▶ _Work task_:
Find how many lines in the entries below carry the word "atsCache" and answer with only that figure.

___

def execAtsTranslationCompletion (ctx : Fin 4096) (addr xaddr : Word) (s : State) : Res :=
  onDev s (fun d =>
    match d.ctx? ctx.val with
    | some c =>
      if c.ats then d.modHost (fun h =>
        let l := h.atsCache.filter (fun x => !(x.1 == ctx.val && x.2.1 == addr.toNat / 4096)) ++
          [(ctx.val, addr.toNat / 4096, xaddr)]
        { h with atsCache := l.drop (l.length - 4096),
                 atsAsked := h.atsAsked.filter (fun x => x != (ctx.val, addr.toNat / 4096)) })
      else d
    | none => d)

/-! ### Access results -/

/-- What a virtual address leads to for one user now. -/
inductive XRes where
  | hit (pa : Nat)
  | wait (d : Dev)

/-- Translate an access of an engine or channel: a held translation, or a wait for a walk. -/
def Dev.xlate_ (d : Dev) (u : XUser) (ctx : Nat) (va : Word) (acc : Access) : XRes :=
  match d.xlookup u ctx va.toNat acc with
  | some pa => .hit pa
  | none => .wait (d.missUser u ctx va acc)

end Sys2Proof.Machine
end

___

▶ _Result below_:
2